__WORK INSTRUCTIONS__: Each entry needs to be duplicated exactly.

__INFORMATION__:
/-- While the FIFO's level is at or above its threshold, `FIFO_THR` is raised (R131). DEDUCED (log 41). -/
def State.fifoThr (s : State) (c : Fin 8) : State := s.raiseIf (decide (s.fthr c ≤ (s.smp c).fifo.length)) (pgSmp c) 4

/-- Append a record to the result FIFO, or drop it where the FIFO is full (R129, R131). DEDUCED (log 41). -/
def State.fifoPush (s : State) (c : Fin 8) (r : Word × Word) : State :=
  if 256 ≤ (s.smp c).fifo.length then (s.count (pgSmp c) Reg.SMP_FIFO_DROP 15 0).raise (pgSmp c) 5
  else
    let s1 := s.modSmp c (fun m => { m with fifo := m.fifo ++ [r] })
    (s1.fifoThr c).traceItem c (s.nsOf r.2.toNat)
      (4096 + bitsOf r.1 21 16 + 64 * bitsOf r.1 23 22 + 256 * bitsOf r.1 25 24) c (bitsOf r.1 15 0)

/-- Insert a record by the time at which it is ready, records of one instant in ascending entry index (R21, R129). -/
def insertRec (a : Nat × Fin 64 × Word × Word) : List (Nat × Fin 64 × Word × Word) → List (Nat × Fin 64 × Word × Word)
  | [] => [a]
  | b :: t => if a.1 < b.1 ∨ (a.1 = b.1 ∧ a.2.1 < b.2.1) then a :: b :: t else b :: insertRec a t

/-- No conversion in progress owes the FIFO a record that comes before that of entry `x` at `t` (R21). -/
def State.recFirst (s : State) (c : Fin 8) (t : Nat) (x : Fin 64) : Bool :=
  (List.finRange 8).all (fun (j : Fin 8) => match (s.adc c j).conv with
    | some v => (match v.why with
      | .entry y _ => !bitOf v.word0 10 || !decide (v.endAt < t ∨ (v.endAt = t ∧ y < x))
      | .readback _ => true)
    | none => true)

/-- The records of the list that are ready enter the FIFO in order, and the others wait. -/
def State.fifoDrain (s : State) (c : Fin 8) : List (Nat × Fin 64 × Word × Word) → State
  | [] => s.modSmp c (fun m => { m with recs := [] })
  | r :: t =>
    if r.1 / Config.stepsPerClk ≤ s.time.clk && s.recFirst c r.1 r.2.1 then (s.fifoPush c r.2.2).fifoDrain c t
    else s.modSmp c (fun m => { m with recs := r :: t })

/-- Records that have become ready enter the FIFO (R129, R130). DESIGN CHOICE (log 14). -/
def State.fifoFlush (s : State) (c : Fin 8) : State := s.fifoDrain c (s.smp c).recs

/-- Entry `x` writes a record that is ready at the exact time `t` (R129). DEDUCED (log 41). -/
def State.fifoPut (s : State) (c : Fin 8) (t : Nat) (x : Fin 64) (r : Word × Word) : State :=
  (s.modSmp c (fun m => { m with recs := insertRec (t, x, r) m.recs })).fifoFlush c

/-- A FIFO record (R129). -/
def fifoRecord (v : Nat) (x : Fin 64) (frame : Word) (sub inv : Bool) (ts : Word) : Word × Word :=
  (w32 ((if inv then 0 else v % 65536) + x.val * 2 ^ 16 + frame.toNat % 4 * 2 ^ 22 + b2n sub * 2 ^ 24 + b2n inv * 2 ^ 25), ts)

/-- DTB integer nanoseconds [31:0] at an exact instant. -/
def State.dtbLo (s : State) (t : Nat) : Word := w32 (s.dtbAt t / 2 ^ 32)

/-- An entry delivers `SMP_SKIPVAL` at `t` to every port in its `DMASK`, and an `INV` record when its result would have been ready,
25 ns before (R23, R127, R178). -/
def State.skipDeliver (s : State) (c : Fin 8) (x : Fin 64) (w : Word) (frame : Word) (t : Nat) (ts : Word) : State :=
  let s1 := s.deliver c (bitsOf w 7 0) ⟨t, x, s.reg (pgSmp c) Reg.SMP_SKIPVAL, frame⟩
  if bitOf w 10 then s1.fifoPut c (t - 640) x (fifoRecord 0 x frame false true ts) else s1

__REPLY TO THE TASK__:
/-- While the FIFO's level is at or above its threshold, `FIFO_THR` is raised (R131). DEDUCED (log 41). -/
def State.fifoThr (s : State) (c : Fin 8) : State := s.raiseIf (decide (s.fthr c ≤ (s.smp c).fifo.length)) (pgSmp c) 4

/-- Append a record to the result FIFO, or drop it where the FIFO is full (R129, R131). DEDUCED (log 41). -/
def State.fifoPush (s : State) (c : Fin 8) (r : Word × Word) : State :=
  if 256 ≤ (s.smp c).fifo.length then (s.count (pgSmp c) Reg.SMP_FIFO_DROP 15 0).raise (pgSmp c) 5
  else
    let s1 := s.modSmp c (fun m => { m with fifo := m.fifo ++ [r] })
    (s1.fifoThr c).traceItem c (s.nsOf r.2.toNat)
      (4096 + bitsOf r.1 21 16 + 64 * bitsOf r.1 23 22 + 256 * bitsOf r.1 25 24) c (bitsOf r.1 15 0)

/-- Insert a record by the time at which it is ready, records of one instant in ascending entry index (R21, R129). -/
def insertRec (a : Nat × Fin 64 × Word × Word) : List (Nat × Fin 64 × Word × Word) → List (Nat × Fin 64 × Word × Word)
  | [] => [a]
  | b :: t => if a.1 < b.1 ∨ (a.1 = b.1 ∧ a.2.1 < b.2.1) then a :: b :: t else b :: insertRec a t

/-- No conversion in progress owes the FIFO a record that comes before that of entry `x` at `t` (R21). -/
def State.recFirst (s : State) (c : Fin 8) (t : Nat) (x : Fin 64) : Bool :=
  (List.finRange 8).all (fun (j : Fin 8) => match (s.adc c j).conv with
    | some v => (match v.why with
      | .entry y _ => !bitOf v.word0 10 || !decide (v.endAt < t ∨ (v.endAt = t ∧ y < x))
      | .readback _ => true)
    | none => true)

/-- The records of the list that are ready enter the FIFO in order, and the others wait. -/
def State.fifoDrain (s : State) (c : Fin 8) : List (Nat × Fin 64 × Word × Word) → State
  | [] => s.modSmp c (fun m => { m with recs := [] })
  | r :: t =>
    if r.1 / Config.stepsPerClk ≤ s.time.clk && s.recFirst c r.1 r.2.1 then (s.fifoPush c r.2.2).fifoDrain c t
    else s.modSmp c (fun m => { m with recs := r :: t })

/-- Records that have become ready enter the FIFO (R129, R130). DESIGN CHOICE (log 14). -/
def State.fifoFlush (s : State) (c : Fin 8) : State := s.fifoDrain c (s.smp c).recs

/-- Entry `x` writes a record that is ready at the exact time `t` (R129). DEDUCED (log 41). -/
def State.fifoPut (s : State) (c : Fin 8) (t : Nat) (x : Fin 64) (r : Word × Word) : State :=
  (s.modSmp c (fun m => { m with recs := insertRec (t, x, r) m.recs })).fifoFlush c

/-- A FIFO record (R129). -/
def fifoRecord (v : Nat) (x : Fin 64) (frame : Word) (sub inv : Bool) (ts : Word) : Word × Word :=
  (w32 ((if inv then 0 else v % 65536) + x.val * 2 ^ 16 + frame.toNat % 4 * 2 ^ 22 + b2n sub * 2 ^ 24 + b2n inv * 2 ^ 25), ts)

/-- DTB integer nanoseconds [31:0] at an exact instant. -/
def State.dtbLo (s : State) (t : Nat) : Word := w32 (s.dtbAt t / 2 ^ 32)

/-- An entry delivers `SMP_SKIPVAL` at `t` to every port in its `DMASK`, and an `INV` record when its result would have been ready,
25 ns before (R23, R127, R178). -/
def State.skipDeliver (s : State) (c : Fin 8) (x : Fin 64) (w : Word) (frame : Word) (t : Nat) (ts : Word) : State :=
  let s1 := s.deliver c (bitsOf w 7 0) ⟨t, x, s.reg (pgSmp c) Reg.SMP_SKIPVAL, frame⟩
  if bitOf w 10 then s1.fifoPut c (t - 640) x (fifoRecord 0 x frame false true ts) else s1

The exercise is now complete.